*** DATA PROVIDED

/-- BIT 6,D (R303). -/
def execCbBit6D (s : State) : Host.Outcome State Fault Refusal :=
  finish (testBit (s.gaps (.cb 0x72)) 6 (.reg .d) s)

/-- BIT 6,E (R303). -/
def execCbBit6E (s : State) : Host.Outcome State Fault Refusal :=
  finish (testBit (s.gaps (.cb 0x73)) 6 (.reg .e) s)

/-- BIT 6,H (R303). -/
def execCbBit6H (s : State) : Host.Outcome State Fault Refusal :=
  finish (testBit (s.gaps (.cb 0x74)) 6 (.reg .h) s)

/-- BIT 6,L (R303). -/
def execCbBit6L (s : State) : Host.Outcome State Fault Refusal :=
  finish (testBit (s.gaps (.cb 0x75)) 6 (.reg .l) s)

/-- BIT 6,(HL) (R303). -/
def execCbBit6MemHl (s : State) : Host.Outcome State Fault Refusal :=
  finish (testBit (s.gaps (.cb 0x76)) 6 .memHl s)

/-- BIT 6,A (R303). -/
def execCbBit6A (s : State) : Host.Outcome State Fault Refusal :=
  finish (testBit (s.gaps (.cb 0x77)) 6 (.reg .a) s)

/-- BIT 7,B (R303). -/
def execCbBit7B (s : State) : Host.Outcome State Fault Refusal :=
  finish (testBit (s.gaps (.cb 0x78)) 7 (.reg .b) s)

/-- BIT 7,C (R303). -/
def execCbBit7C (s : State) : Host.Outcome State Fault Refusal :=
  finish (testBit (s.gaps (.cb 0x79)) 7 (.reg .c) s)

/-- BIT 7,D (R303). -/
def execCbBit7D (s : State) : Host.Outcome State Fault Refusal :=
  finish (testBit (s.gaps (.cb 0x7A)) 7 (.reg .d) s)

/-- BIT 7,E (R303). -/
def execCbBit7E (s : State) : Host.Outcome State Fault Refusal :=
  finish (testBit (s.gaps (.cb 0x7B)) 7 (.reg .e) s)

/-- BIT 7,H (R303). -/
def execCbBit7H (s : State) : Host.Outcome State Fault Refusal :=
  finish (testBit (s.gaps (.cb 0x7C)) 7 (.reg .h) s)

/-- BIT 7,L (R303). -/
def execCbBit7L (s : State) : Host.Outcome State Fault Refusal :=
  finish (testBit (s.gaps (.cb 0x7D)) 7 (.reg .l) s)

/-- BIT 7,(HL) (R303). -/
def execCbBit7MemHl (s : State) : Host.Outcome State Fault Refusal :=
  finish (testBit (s.gaps (.cb 0x7E)) 7 .memHl s)

/-- BIT 7,A (R303). -/
def execCbBit7A (s : State) : Host.Outcome State Fault Refusal :=
  finish (testBit (s.gaps (.cb 0x7F)) 7 (.reg .a) s)

/-- RES 0,B (R304). -/
def execCbRes0B (s : State) : Host.Outcome State Fault Refusal :=
  finish (modify (s.gaps (.cb 0x80)) (resBit 0) (.reg .b) s)

/-- RES 0,C (R304). -/
def execCbRes0C (s : State) : Host.Outcome State Fault Refusal :=
  finish (modify (s.gaps (.cb 0x81)) (resBit 0) (.reg .c) s)

/-- RES 0,D (R304). -/
def execCbRes0D (s : State) : Host.Outcome State Fault Refusal :=
  finish (modify (s.gaps (.cb 0x82)) (resBit 0) (.reg .d) s)

/-- RES 0,E (R304). -/
def execCbRes0E (s : State) : Host.Outcome State Fault Refusal :=
  finish (modify (s.gaps (.cb 0x83)) (resBit 0) (.reg .e) s)

/-- RES 0,H (R304). -/
def execCbRes0H (s : State) : Host.Outcome State Fault Refusal :=
  finish (modify (s.gaps (.cb 0x84)) (resBit 0) (.reg .h) s)

/-- RES 0,L (R304). -/
def execCbRes0L (s : State) : Host.Outcome State Fault Refusal :=
  finish (modify (s.gaps (.cb 0x85)) (resBit 0) (.reg .l) s)

/-- RES 0,(HL) (R304). -/
def execCbRes0MemHl (s : State) : Host.Outcome State Fault Refusal :=
  finish (modify (s.gaps (.cb 0x86)) (resBit 0) .memHl s)

/-- RES 0,A (R304). -/
def execCbRes0A (s : State) : Host.Outcome State Fault Refusal :=
  finish (modify (s.gaps (.cb 0x87)) (resBit 0) (.reg .a) s)

/-- RES 1,B (R304). -/
def execCbRes1B (s : State) : Host.Outcome State Fault Refusal :=
  finish (modify (s.gaps (.cb 0x88)) (resBit 1) (.reg .b) s)

/-- RES 1,C (R304). -/
def execCbRes1C (s : State) : Host.Outcome State Fault Refusal :=
  finish (modify (s.gaps (.cb 0x89)) (resBit 1) (.reg .c) s)

/-- RES 1,D (R304). -/
def execCbRes1D (s : State) : Host.Outcome State Fault Refusal :=
  finish (modify (s.gaps (.cb 0x8A)) (resBit 1) (.reg .d) s)

/-- RES 1,E (R304). -/
def execCbRes1E (s : State) : Host.Outcome State Fault Refusal :=
  finish (modify (s.gaps (.cb 0x8B)) (resBit 1) (.reg .e) s)

/-- RES 1,H (R304). -/
def execCbRes1H (s : State) : Host.Outcome State Fault Refusal :=
  finish (modify (s.gaps (.cb 0x8C)) (resBit 1) (.reg .h) s)

/-- RES 1,L (R304). -/
def execCbRes1L (s : State) : Host.Outcome State Fault Refusal :=
  finish (modify (s.gaps (.cb 0x8D)) (resBit 1) (.reg .l) s)

/-- RES 1,(HL) (R304). -/
def execCbRes1MemHl (s : State) : Host.Outcome State Fault Refusal :=
  finish (modify (s.gaps (.cb 0x8E)) (resBit 1) .memHl s)

/-- RES 1,A (R304). -/
def execCbRes1A (s : State) : Host.Outcome State Fault Refusal :=
  finish (modify (s.gaps (.cb 0x8F)) (resBit 1) (.reg .a) s)

/-- RES 2,B (R304). -/
def execCbRes2B (s : State) : Host.Outcome State Fault Refusal :=
  finish (modify (s.gaps (.cb 0x90)) (resBit 2) (.reg .b) s)

/-- RES 2,C (R304). -/
def execCbRes2C (s : State) : Host.Outcome State Fault Refusal :=
  finish (modify (s.gaps (.cb 0x91)) (resBit 2) (.reg .c) s)

/-- RES 2,D (R304). -/
def execCbRes2D (s : State) : Host.Outcome State Fault Refusal :=
  finish (modify (s.gaps (.cb 0x92)) (resBit 2) (.reg .d) s)

/-- RES 2,E (R304). -/
def execCbRes2E (s : State) : Host.Outcome State Fault Refusal :=
  finish (modify (s.gaps (.cb 0x93)) (resBit 2) (.reg .e) s)

/-- RES 2,H (R304). -/
def execCbRes2H (s : State) : Host.Outcome State Fault Refusal :=
  finish (modify (s.gaps (.cb 0x94)) (resBit 2) (.reg .h) s)

/-- RES 2,L (R304). -/
def execCbRes2L (s : State) : Host.Outcome State Fault Refusal :=
  finish (modify (s.gaps (.cb 0x95)) (resBit 2) (.reg .l) s)

/-- RES 2,(HL) (R304). -/
def execCbRes2MemHl (s : State) : Host.Outcome State Fault Refusal :=
  finish (modify (s.gaps (.cb 0x96)) (resBit 2) .memHl s)

/-- RES 2,A (R304). -/
def execCbRes2A (s : State) : Host.Outcome State Fault Refusal :=
  finish (modify (s.gaps (.cb 0x97)) (resBit 2) (.reg .a) s)

/-- RES 3,B (R304). -/
def execCbRes3B (s : State) : Host.Outcome State Fault Refusal :=
  finish (modify (s.gaps (.cb 0x98)) (resBit 3) (.reg .b) s)

/-- RES 3,C (R304). -/
def execCbRes3C (s : State) : Host.Outcome State Fault Refusal :=
  finish (modify (s.gaps (.cb 0x99)) (resBit 3) (.reg .c) s)

/-- RES 3,D (R304). -/
def execCbRes3D (s : State) : Host.Outcome State Fault Refusal :=
  finish (modify (s.gaps (.cb 0x9A)) (resBit 3) (.reg .d) s)

/-- RES 3,E (R304). -/
def execCbRes3E (s : State) : Host.Outcome State Fault Refusal :=
  finish (modify (s.gaps (.cb 0x9B)) (resBit 3) (.reg .e) s)

/-- RES 3,H (R304). -/
def execCbRes3H (s : State) : Host.Outcome State Fault Refusal :=
  finish (modify (s.gaps (.cb 0x9C)) (resBit 3) (.reg .h) s)

/-- RES 3,L (R304). -/
def execCbRes3L (s : State) : Host.Outcome State Fault Refusal :=
  finish (modify (s.gaps (.cb 0x9D)) (resBit 3) (.reg .l) s)

/-- RES 3,(HL) (R304). -/
def execCbRes3MemHl (s : State) : Host.Outcome State Fault Refusal :=
  finish (modify (s.gaps (.cb 0x9E)) (resBit 3) .memHl s)

/-- RES 3,A (R304). -/
def execCbRes3A (s : State) : Host.Outcome State Fault Refusal :=
  finish (modify (s.gaps (.cb 0x9F)) (resBit 3) (.reg .a) s)

/-- RES 4,B (R304). -/
def execCbRes4B (s : State) : Host.Outcome State Fault Refusal :=
  finish (modify (s.gaps (.cb 0xA0)) (resBit 4) (.reg .b) s)

/-- RES 4,C (R304). -/
def execCbRes4C (s : State) : Host.Outcome State Fault Refusal :=
  finish (modify (s.gaps (.cb 0xA1)) (resBit 4) (.reg .c) s)

/-- RES 4,D (R304). -/
def execCbRes4D (s : State) : Host.Outcome State Fault Refusal :=
  finish (modify (s.gaps (.cb 0xA2)) (resBit 4) (.reg .d) s)

/-- RES 4,E (R304). -/
def execCbRes4E (s : State) : Host.Outcome State Fault Refusal :=
  finish (modify (s.gaps (.cb 0xA3)) (resBit 4) (.reg .e) s)

/-- RES 4,H (R304). -/
def execCbRes4H (s : State) : Host.Outcome State Fault Refusal :=
  finish (modify (s.gaps (.cb 0xA4)) (resBit 4) (.reg .h) s)

/-- RES 4,L (R304). -/
def execCbRes4L (s : State) : Host.Outcome State Fault Refusal :=
  finish (modify (s.gaps (.cb 0xA5)) (resBit 4) (.reg .l) s)

/-- RES 4,(HL) (R304). -/
def execCbRes4MemHl (s : State) : Host.Outcome State Fault Refusal :=
  finish (modify (s.gaps (.cb 0xA6)) (resBit 4) .memHl s)

/-- RES 4,A (R304). -/
def execCbRes4A (s : State) : Host.Outcome State Fault Refusal :=
  finish (modify (s.gaps (.cb 0xA7)) (resBit 4) (.reg .a) s)

/-- RES 5,B (R304). -/
def execCbRes5B (s : State) : Host.Outcome State Fault Refusal :=
  finish (modify (s.gaps (.cb 0xA8)) (resBit 5) (.reg .b) s)

/-- RES 5,C (R304). -/
def execCbRes5C (s : State) : Host.Outcome State Fault Refusal :=
  finish (modify (s.gaps (.cb 0xA9)) (resBit 5) (.reg .c) s)

/-- RES 5,D (R304). -/
def execCbRes5D (s : State) : Host.Outcome State Fault Refusal :=
  finish (modify (s.gaps (.cb 0xAA)) (resBit 5) (.reg .d) s)

/-- RES 5,E (R304). -/
def execCbRes5E (s : State) : Host.Outcome State Fault Refusal :=
  finish (modify (s.gaps (.cb 0xAB)) (resBit 5) (.reg .e) s)

/-- RES 5,H (R304). -/
def execCbRes5H (s : State) : Host.Outcome State Fault Refusal :=
  finish (modify (s.gaps (.cb 0xAC)) (resBit 5) (.reg .h) s)

/-- RES 5,L (R304). -/
def execCbRes5L (s : State) : Host.Outcome State Fault Refusal :=
  finish (modify (s.gaps (.cb 0xAD)) (resBit 5) (.reg .l) s)

/-- RES 5,(HL) (R304). -/
def execCbRes5MemHl (s : State) : Host.Outcome State Fault Refusal :=
  finish (modify (s.gaps (.cb 0xAE)) (resBit 5) .memHl s)

/-- RES 5,A (R304). -/
def execCbRes5A (s : State) : Host.Outcome State Fault Refusal :=
  finish (modify (s.gaps (.cb 0xAF)) (resBit 5) (.reg .a) s)

/-- RES 6,B (R304). -/
def execCbRes6B (s : State) : Host.Outcome State Fault Refusal :=
  finish (modify (s.gaps (.cb 0xB0)) (resBit 6) (.reg .b) s)

/-- RES 6,C (R304). -/
def execCbRes6C (s : State) : Host.Outcome State Fault Refusal :=
  finish (modify (s.gaps (.cb 0xB1)) (resBit 6) (.reg .c) s)

/-- RES 6,D (R304). -/
def execCbRes6D (s : State) : Host.Outcome State Fault Refusal :=
  finish (modify (s.gaps (.cb 0xB2)) (resBit 6) (.reg .d) s)

/-- RES 6,E (R304). -/
def execCbRes6E (s : State) : Host.Outcome State Fault Refusal :=
  finish (modify (s.gaps (.cb 0xB3)) (resBit 6) (.reg .e) s)

/-- RES 6,H (R304). -/
def execCbRes6H (s : State) : Host.Outcome State Fault Refusal :=
  finish (modify (s.gaps (.cb 0xB4)) (resBit 6) (.reg .h) s)

/-- RES 6,L (R304). -/
def execCbRes6L (s : State) : Host.Outcome State Fault Refusal :=
  finish (modify (s.gaps (.cb 0xB5)) (resBit 6) (.reg .l) s)

/-- RES 6,(HL) (R304). -/
def execCbRes6MemHl (s : State) : Host.Outcome State Fault Refusal :=
  finish (modify (s.gaps (.cb 0xB6)) (resBit 6) .memHl s)

/-- RES 6,A (R304). -/
def execCbRes6A (s : State) : Host.Outcome State Fault Refusal :=
  finish (modify (s.gaps (.cb 0xB7)) (resBit 6) (.reg .a) s)

/-- RES 7,B (R304). -/
def execCbRes7B (s : State) : Host.Outcome State Fault Refusal :=
  finish (modify (s.gaps (.cb 0xB8)) (resBit 7) (.reg .b) s)

/-- RES 7,C (R304). -/
def execCbRes7C (s : State) : Host.Outcome State Fault Refusal :=
  finish (modify (s.gaps (.cb 0xB9)) (resBit 7) (.reg .c) s)

/-- RES 7,D (R304). -/
def execCbRes7D (s : State) : Host.Outcome State Fault Refusal :=
  finish (modify (s.gaps (.cb 0xBA)) (resBit 7) (.reg .d) s)

/-- RES 7,E (R304). -/
def execCbRes7E (s : State) : Host.Outcome State Fault Refusal :=
  finish (modify (s.gaps (.cb 0xBB)) (resBit 7) (.reg .e) s)

/-- RES 7,H (R304). -/
def execCbRes7H (s : State) : Host.Outcome State Fault Refusal :=
  finish (modify (s.gaps (.cb 0xBC)) (resBit 7) (.reg .h) s)

/-- RES 7,L (R304). -/
def execCbRes7L (s : State) : Host.Outcome State Fault Refusal :=
  finish (modify (s.gaps (.cb 0xBD)) (resBit 7) (.reg .l) s)

/-- RES 7,(HL) (R304). -/
def execCbRes7MemHl (s : State) : Host.Outcome State Fault Refusal :=
  finish (modify (s.gaps (.cb 0xBE)) (resBit 7) .memHl s)

/-- RES 7,A (R304). -/
def execCbRes7A (s : State) : Host.Outcome State Fault Refusal :=
  finish (modify (s.gaps (.cb 0xBF)) (resBit 7) (.reg .a) s)

/-- SET 0,B (R305). -/
def execCbSet0B (s : State) : Host.Outcome State Fault Refusal :=
  finish (modify (s.gaps (.cb 0xC0)) (setBit 0) (.reg .b) s)

/-- SET 0,C (R305). -/
def execCbSet0C (s : State) : Host.Outcome State Fault Refusal :=
  finish (modify (s.gaps (.cb 0xC1)) (setBit 0) (.reg .c) s)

******

(WHAT YOU HAVE TO DO) Everything above from the line with "def execCbBit7H (s" to the line with "7,(HL) (R303). -/", both included, must be repeated exactly, and nothing outside that range.

(REPLY TO THE TASK)
def execCbBit7H (s : State) : Host.Outcome State Fault Refusal :=
  finish (testBit (s.gaps (.cb 0x7C)) 7 (.reg .h) s)

/-- BIT 7,L (R303). -/
def execCbBit7L (s : State) : Host.Outcome State Fault Refusal :=
  finish (testBit (s.gaps (.cb 0x7D)) 7 (.reg .l) s)

/-- BIT 7,(HL) (R303). -/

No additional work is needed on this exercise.